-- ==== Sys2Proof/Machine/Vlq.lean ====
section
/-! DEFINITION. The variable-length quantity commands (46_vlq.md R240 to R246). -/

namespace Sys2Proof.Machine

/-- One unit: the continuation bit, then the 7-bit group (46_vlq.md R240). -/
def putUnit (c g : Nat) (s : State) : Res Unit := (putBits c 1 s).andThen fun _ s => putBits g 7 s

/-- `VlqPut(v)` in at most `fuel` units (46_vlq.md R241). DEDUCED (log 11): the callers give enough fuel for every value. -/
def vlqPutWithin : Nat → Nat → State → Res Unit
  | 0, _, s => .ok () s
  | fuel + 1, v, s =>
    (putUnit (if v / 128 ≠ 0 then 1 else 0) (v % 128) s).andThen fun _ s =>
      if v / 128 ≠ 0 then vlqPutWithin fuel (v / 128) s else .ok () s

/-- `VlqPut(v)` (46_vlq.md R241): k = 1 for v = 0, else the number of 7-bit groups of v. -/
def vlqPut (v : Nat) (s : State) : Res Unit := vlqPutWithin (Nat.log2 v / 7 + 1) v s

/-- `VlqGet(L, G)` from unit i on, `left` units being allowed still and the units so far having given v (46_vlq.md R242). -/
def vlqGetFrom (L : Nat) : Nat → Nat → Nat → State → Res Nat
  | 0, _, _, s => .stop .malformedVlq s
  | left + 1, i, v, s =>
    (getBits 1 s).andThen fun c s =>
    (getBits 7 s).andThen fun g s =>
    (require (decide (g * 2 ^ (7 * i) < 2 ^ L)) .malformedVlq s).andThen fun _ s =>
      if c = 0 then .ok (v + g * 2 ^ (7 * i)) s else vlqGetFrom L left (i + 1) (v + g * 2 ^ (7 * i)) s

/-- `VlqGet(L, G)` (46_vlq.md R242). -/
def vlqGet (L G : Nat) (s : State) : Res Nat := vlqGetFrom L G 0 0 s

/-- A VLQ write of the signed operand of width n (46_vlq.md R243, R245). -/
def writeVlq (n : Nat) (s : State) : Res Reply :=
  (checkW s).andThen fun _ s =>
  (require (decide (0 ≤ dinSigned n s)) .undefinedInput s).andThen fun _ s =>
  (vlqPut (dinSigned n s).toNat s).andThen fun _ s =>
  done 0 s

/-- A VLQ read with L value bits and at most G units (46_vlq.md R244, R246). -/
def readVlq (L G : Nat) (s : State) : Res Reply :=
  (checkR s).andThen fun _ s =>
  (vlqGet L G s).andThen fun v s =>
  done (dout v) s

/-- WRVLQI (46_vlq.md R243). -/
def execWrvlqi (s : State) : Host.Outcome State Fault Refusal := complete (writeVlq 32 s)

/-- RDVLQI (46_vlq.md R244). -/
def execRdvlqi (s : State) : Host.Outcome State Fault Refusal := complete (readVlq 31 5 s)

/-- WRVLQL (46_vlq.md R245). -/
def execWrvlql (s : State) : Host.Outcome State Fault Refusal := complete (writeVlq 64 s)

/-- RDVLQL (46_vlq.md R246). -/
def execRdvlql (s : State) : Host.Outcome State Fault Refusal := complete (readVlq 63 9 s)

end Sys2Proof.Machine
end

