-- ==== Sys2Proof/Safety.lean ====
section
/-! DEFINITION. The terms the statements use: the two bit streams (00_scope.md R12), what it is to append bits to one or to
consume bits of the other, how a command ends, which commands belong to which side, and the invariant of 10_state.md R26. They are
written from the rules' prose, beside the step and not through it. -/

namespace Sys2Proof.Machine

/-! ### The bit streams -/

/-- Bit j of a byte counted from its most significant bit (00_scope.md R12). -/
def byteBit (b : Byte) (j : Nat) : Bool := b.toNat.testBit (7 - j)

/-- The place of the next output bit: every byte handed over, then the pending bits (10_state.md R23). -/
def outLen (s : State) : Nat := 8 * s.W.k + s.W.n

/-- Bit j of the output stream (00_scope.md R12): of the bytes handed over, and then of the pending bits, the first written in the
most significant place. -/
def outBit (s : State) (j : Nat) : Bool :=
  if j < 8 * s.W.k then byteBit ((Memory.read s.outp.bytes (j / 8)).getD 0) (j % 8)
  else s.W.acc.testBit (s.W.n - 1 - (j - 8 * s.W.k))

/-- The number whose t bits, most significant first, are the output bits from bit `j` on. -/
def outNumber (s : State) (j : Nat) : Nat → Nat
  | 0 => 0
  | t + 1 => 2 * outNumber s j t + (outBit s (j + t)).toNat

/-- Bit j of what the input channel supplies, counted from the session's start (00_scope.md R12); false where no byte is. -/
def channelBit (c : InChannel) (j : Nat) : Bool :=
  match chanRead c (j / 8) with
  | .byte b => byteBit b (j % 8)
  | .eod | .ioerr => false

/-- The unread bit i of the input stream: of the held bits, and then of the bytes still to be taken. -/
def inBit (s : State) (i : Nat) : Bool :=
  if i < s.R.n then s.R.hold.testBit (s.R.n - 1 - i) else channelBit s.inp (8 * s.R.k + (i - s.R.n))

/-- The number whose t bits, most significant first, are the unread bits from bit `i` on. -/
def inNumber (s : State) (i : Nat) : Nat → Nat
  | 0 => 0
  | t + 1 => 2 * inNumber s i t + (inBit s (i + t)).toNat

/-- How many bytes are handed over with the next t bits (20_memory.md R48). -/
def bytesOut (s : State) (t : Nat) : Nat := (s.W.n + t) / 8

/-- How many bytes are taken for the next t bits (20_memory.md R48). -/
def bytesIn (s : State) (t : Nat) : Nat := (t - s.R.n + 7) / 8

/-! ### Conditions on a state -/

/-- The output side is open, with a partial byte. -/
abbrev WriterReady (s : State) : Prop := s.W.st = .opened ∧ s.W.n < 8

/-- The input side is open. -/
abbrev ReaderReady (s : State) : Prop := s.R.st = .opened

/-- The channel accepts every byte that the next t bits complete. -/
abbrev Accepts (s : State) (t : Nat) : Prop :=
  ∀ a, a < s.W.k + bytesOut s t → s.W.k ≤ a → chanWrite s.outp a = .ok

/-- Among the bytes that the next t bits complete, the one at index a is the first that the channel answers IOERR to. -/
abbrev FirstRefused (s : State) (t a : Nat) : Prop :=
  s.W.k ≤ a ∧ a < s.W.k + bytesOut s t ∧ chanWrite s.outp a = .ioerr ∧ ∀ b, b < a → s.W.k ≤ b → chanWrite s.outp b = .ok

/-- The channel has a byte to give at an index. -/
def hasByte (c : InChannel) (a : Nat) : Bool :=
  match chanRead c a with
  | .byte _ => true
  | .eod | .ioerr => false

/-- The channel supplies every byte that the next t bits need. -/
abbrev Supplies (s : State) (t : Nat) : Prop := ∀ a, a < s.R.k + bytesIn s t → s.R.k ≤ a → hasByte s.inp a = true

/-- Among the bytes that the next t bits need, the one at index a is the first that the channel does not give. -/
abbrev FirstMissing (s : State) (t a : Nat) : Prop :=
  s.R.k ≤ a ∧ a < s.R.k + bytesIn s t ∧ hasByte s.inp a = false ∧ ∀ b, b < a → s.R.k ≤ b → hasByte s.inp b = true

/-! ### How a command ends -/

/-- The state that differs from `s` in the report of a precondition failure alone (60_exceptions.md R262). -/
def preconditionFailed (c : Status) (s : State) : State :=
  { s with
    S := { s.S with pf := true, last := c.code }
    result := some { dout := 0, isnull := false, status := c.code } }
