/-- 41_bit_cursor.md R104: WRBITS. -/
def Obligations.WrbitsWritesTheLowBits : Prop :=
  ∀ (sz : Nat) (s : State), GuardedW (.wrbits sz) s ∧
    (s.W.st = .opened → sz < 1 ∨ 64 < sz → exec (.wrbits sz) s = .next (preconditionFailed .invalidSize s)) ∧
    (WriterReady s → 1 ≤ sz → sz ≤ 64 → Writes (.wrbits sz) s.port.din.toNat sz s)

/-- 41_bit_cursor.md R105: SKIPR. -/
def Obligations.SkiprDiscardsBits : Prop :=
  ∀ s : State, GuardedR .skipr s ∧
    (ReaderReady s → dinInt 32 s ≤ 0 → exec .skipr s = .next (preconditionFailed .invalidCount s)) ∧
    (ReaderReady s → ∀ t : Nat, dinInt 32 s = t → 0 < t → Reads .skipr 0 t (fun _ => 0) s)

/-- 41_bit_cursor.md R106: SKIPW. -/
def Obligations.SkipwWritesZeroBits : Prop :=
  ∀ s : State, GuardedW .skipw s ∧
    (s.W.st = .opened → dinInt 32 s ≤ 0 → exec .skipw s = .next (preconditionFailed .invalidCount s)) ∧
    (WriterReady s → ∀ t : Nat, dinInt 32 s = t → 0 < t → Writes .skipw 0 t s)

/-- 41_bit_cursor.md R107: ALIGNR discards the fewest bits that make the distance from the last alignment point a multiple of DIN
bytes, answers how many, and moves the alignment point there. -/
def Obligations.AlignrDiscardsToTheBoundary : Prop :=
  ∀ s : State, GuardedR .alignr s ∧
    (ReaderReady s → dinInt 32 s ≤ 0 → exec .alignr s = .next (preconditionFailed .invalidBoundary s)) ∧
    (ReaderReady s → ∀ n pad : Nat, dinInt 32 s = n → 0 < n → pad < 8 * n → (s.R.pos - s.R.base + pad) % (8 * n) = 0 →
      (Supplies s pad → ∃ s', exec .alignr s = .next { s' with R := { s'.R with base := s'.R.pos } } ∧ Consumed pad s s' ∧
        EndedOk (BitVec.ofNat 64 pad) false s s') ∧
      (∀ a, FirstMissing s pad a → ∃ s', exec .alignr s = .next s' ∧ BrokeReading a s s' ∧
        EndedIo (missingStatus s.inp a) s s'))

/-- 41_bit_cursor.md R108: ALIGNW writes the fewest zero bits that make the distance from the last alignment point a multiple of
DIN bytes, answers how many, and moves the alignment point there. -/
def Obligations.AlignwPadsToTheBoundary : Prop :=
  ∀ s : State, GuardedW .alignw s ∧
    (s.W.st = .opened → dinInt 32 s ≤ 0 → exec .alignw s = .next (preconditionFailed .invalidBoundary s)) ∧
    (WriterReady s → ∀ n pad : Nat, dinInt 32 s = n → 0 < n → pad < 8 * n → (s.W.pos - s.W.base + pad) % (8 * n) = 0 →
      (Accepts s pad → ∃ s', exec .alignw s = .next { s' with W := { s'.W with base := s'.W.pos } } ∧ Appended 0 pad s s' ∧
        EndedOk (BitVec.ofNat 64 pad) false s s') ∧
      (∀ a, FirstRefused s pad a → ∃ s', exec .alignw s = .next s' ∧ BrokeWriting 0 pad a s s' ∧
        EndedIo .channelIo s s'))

·····

Task =>
After reading through the material, report every line that holds "InChannel".

Reply =>
def channelBit (c : InChannel) (j : Nat) : Bool :=
def hasByte (c : InChannel) (a : Nat) : Bool :=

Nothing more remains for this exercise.